◆ **Exercise goal**:
Start at the top of the records below and copy them exactly to the end.

◆ **Provided data**:
-- ==== Sys2Proof/Laws/KeepsSess.lean ====
section
/-! SUPPORT. The operations of Machine/Sess.lean keep the queue, the counters and the invariant. -/

set_option linter.unusedTactic false
set_option linter.unusedVariables false
set_option linter.unreachableTactic false

namespace Sys2Proof.Machine

theorem answer_keeps {ex : Option TileId} {z : State} (s : State) (k : SesId) (index : Half) (sub : Byte) (abort : Word) (data : Bytes) (h0 : Keeps ex z s) : Keeps ex z (answer s k index sub abort data) := by
  unfold answer
  try dsimp only
  repeat' (first | with_reducible assumption | with_reducible apply modSes_keeps | with_reducible apply Keeps.ite | (with_reducible refine Keeps.foldl ?_ (fun _ _ _ => ?_)) | (fail_if_no_progress (with_reducible refine Keeps.frame ?_ rfl rfl rfl rfl)) | split)

theorem openSes_keeps {ex : Option TileId} {z : State} (s : State) (k : SesId) (h0 : Keeps ex z s) : Keeps ex z (openSes s k) := by
  unfold openSes
  try dsimp only
  repeat' (first | with_reducible assumption | with_reducible apply modSes_keeps | with_reducible apply Keeps.ite | (with_reducible refine Keeps.foldl ?_ (fun _ _ _ => ?_)) | (fail_if_no_progress (with_reducible refine Keeps.frame ?_ rfl rfl rfl rfl)) | split)

theorem closeSes_keeps {ex : Option TileId} {z : State} (s : State) (k : SesId) (h0 : Keeps ex z s) : Keeps ex z (closeSes s k) := by
  unfold closeSes
  try dsimp only
  repeat' (first | with_reducible assumption | with_reducible apply modSes_keeps | with_reducible apply Keeps.ite | (with_reducible refine Keeps.foldl ?_ (fun _ _ _ => ?_)) | (fail_if_no_progress (with_reducible refine Keeps.frame ?_ rfl rfl rfl rfl)) | split)

theorem defaultComm_keeps {ex : Option TileId} {z : State} (s : State) (k : SesId) (h0 : Keeps ex z s) : Keeps ex z (defaultComm s k) := by
  unfold defaultComm
  try dsimp only
  repeat' (first | with_reducible assumption | with_reducible apply modSes_keeps | with_reducible apply Keeps.ite | (with_reducible refine Keeps.foldl ?_ (fun _ _ _ => ?_)) | (fail_if_no_progress (with_reducible refine Keeps.frame ?_ rfl rfl rfl rfl)) | split)

theorem syncSes_keeps {ex : Option TileId} {z : State} (s : State) (t : Tenant) (h0 : Keeps ex z s) : Keeps ex z (syncSes s t) := by
  unfold syncSes
  try dsimp only
  repeat' (first | with_reducible assumption | with_reducible apply openSes_keeps | with_reducible apply closeSes_keeps | with_reducible apply Keeps.ite | (with_reducible refine Keeps.foldl ?_ (fun _ _ _ => ?_)) | (fail_if_no_progress (with_reducible refine Keeps.frame ?_ rfl rfl rfl rfl)) | split)

theorem bootNode_keeps {ex : Option TileId} {z : State} (s : State) (t : Tenant) (h0 : Keeps ex z s) : Keeps ex z (bootNode s t) := by
  unfold bootNode
  try dsimp only
  repeat' (first | with_reducible assumption | with_reducible apply modCan_keeps | with_reducible apply Keeps.ite | (with_reducible refine Keeps.foldl ?_ (fun _ _ _ => ?_)) | (fail_if_no_progress (with_reducible refine Keeps.frame ?_ rfl rfl rfl rfl)) | split)

theorem bindChannel_keeps {ex : Option TileId} {z : State} (s : State) (t : Tenant) (h0 : Keeps ex z s) : Keeps ex z (bindChannel s t) := by
  unfold bindChannel
  try dsimp only
  repeat' (first | with_reducible assumption | with_reducible apply modTen_keeps | with_reducible apply Keeps.ite | (with_reducible refine Keeps.foldl ?_ (fun _ _ _ => ?_)) | (fail_if_no_progress (with_reducible refine Keeps.frame ?_ rfl rfl rfl rfl)) | split)

end Sys2Proof.Machine
end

◆ **Solution for this exercise**:
-- ==== Sys2Proof/Laws/KeepsSess.lean ====
section
/-! SUPPORT. The operations of Machine/Sess.lean keep the queue, the counters and the invariant. -/

set_option linter.unusedTactic false
set_option linter.unusedVariables false
set_option linter.unreachableTactic false

namespace Sys2Proof.Machine

theorem answer_keeps {ex : Option TileId} {z : State} (s : State) (k : SesId) (index : Half) (sub : Byte) (abort : Word) (data : Bytes) (h0 : Keeps ex z s) : Keeps ex z (answer s k index sub abort data) := by
  unfold answer
  try dsimp only
  repeat' (first | with_reducible assumption | with_reducible apply modSes_keeps | with_reducible apply Keeps.ite | (with_reducible refine Keeps.foldl ?_ (fun _ _ _ => ?_)) | (fail_if_no_progress (with_reducible refine Keeps.frame ?_ rfl rfl rfl rfl)) | split)

theorem openSes_keeps {ex : Option TileId} {z : State} (s : State) (k : SesId) (h0 : Keeps ex z s) : Keeps ex z (openSes s k) := by
  unfold openSes
  try dsimp only
  repeat' (first | with_reducible assumption | with_reducible apply modSes_keeps | with_reducible apply Keeps.ite | (with_reducible refine Keeps.foldl ?_ (fun _ _ _ => ?_)) | (fail_if_no_progress (with_reducible refine Keeps.frame ?_ rfl rfl rfl rfl)) | split)

theorem closeSes_keeps {ex : Option TileId} {z : State} (s : State) (k : SesId) (h0 : Keeps ex z s) : Keeps ex z (closeSes s k) := by
  unfold closeSes
  try dsimp only
  repeat' (first | with_reducible assumption | with_reducible apply modSes_keeps | with_reducible apply Keeps.ite | (with_reducible refine Keeps.foldl ?_ (fun _ _ _ => ?_)) | (fail_if_no_progress (with_reducible refine Keeps.frame ?_ rfl rfl rfl rfl)) | split)

theorem defaultComm_keeps {ex : Option TileId} {z : State} (s : State) (k : SesId) (h0 : Keeps ex z s) : Keeps ex z (defaultComm s k) := by
  unfold defaultComm
  try dsimp only
  repeat' (first | with_reducible assumption | with_reducible apply modSes_keeps | with_reducible apply Keeps.ite | (with_reducible refine Keeps.foldl ?_ (fun _ _ _ => ?_)) | (fail_if_no_progress (with_reducible refine Keeps.frame ?_ rfl rfl rfl rfl)) | split)

theorem syncSes_keeps {ex : Option TileId} {z : State} (s : State) (t : Tenant) (h0 : Keeps ex z s) : Keeps ex z (syncSes s t) := by
  unfold syncSes
  try dsimp only
  repeat' (first | with_reducible assumption | with_reducible apply openSes_keeps | with_reducible apply closeSes_keeps | with_reducible apply Keeps.ite | (with_reducible refine Keeps.foldl ?_ (fun _ _ _ => ?_)) | (fail_if_no_progress (with_reducible refine Keeps.frame ?_ rfl rfl rfl rfl)) | split)

theorem bootNode_keeps {ex : Option TileId} {z : State} (s : State) (t : Tenant) (h0 : Keeps ex z s) : Keeps ex z (bootNode s t) := by
  unfold bootNode
  try dsimp only
  repeat' (first | with_reducible assumption | with_reducible apply modCan_keeps | with_reducible apply Keeps.ite | (with_reducible refine Keeps.foldl ?_ (fun _ _ _ => ?_)) | (fail_if_no_progress (with_reducible refine Keeps.frame ?_ rfl rfl rfl rfl)) | split)

theorem bindChannel_keeps {ex : Option TileId} {z : State} (s : State) (t : Tenant) (h0 : Keeps ex z s) : Keeps ex z (bindChannel s t) := by
  unfold bindChannel
  try dsimp only
  repeat' (first | with_reducible assumption | with_reducible apply modTen_keeps | with_reducible apply Keeps.ite | (with_reducible refine Keeps.foldl ?_ (fun _ _ _ => ?_)) | (fail_if_no_progress (with_reducible refine Keeps.frame ?_ rfl rfl rfl rfl)) | split)

end Sys2Proof.Machine
end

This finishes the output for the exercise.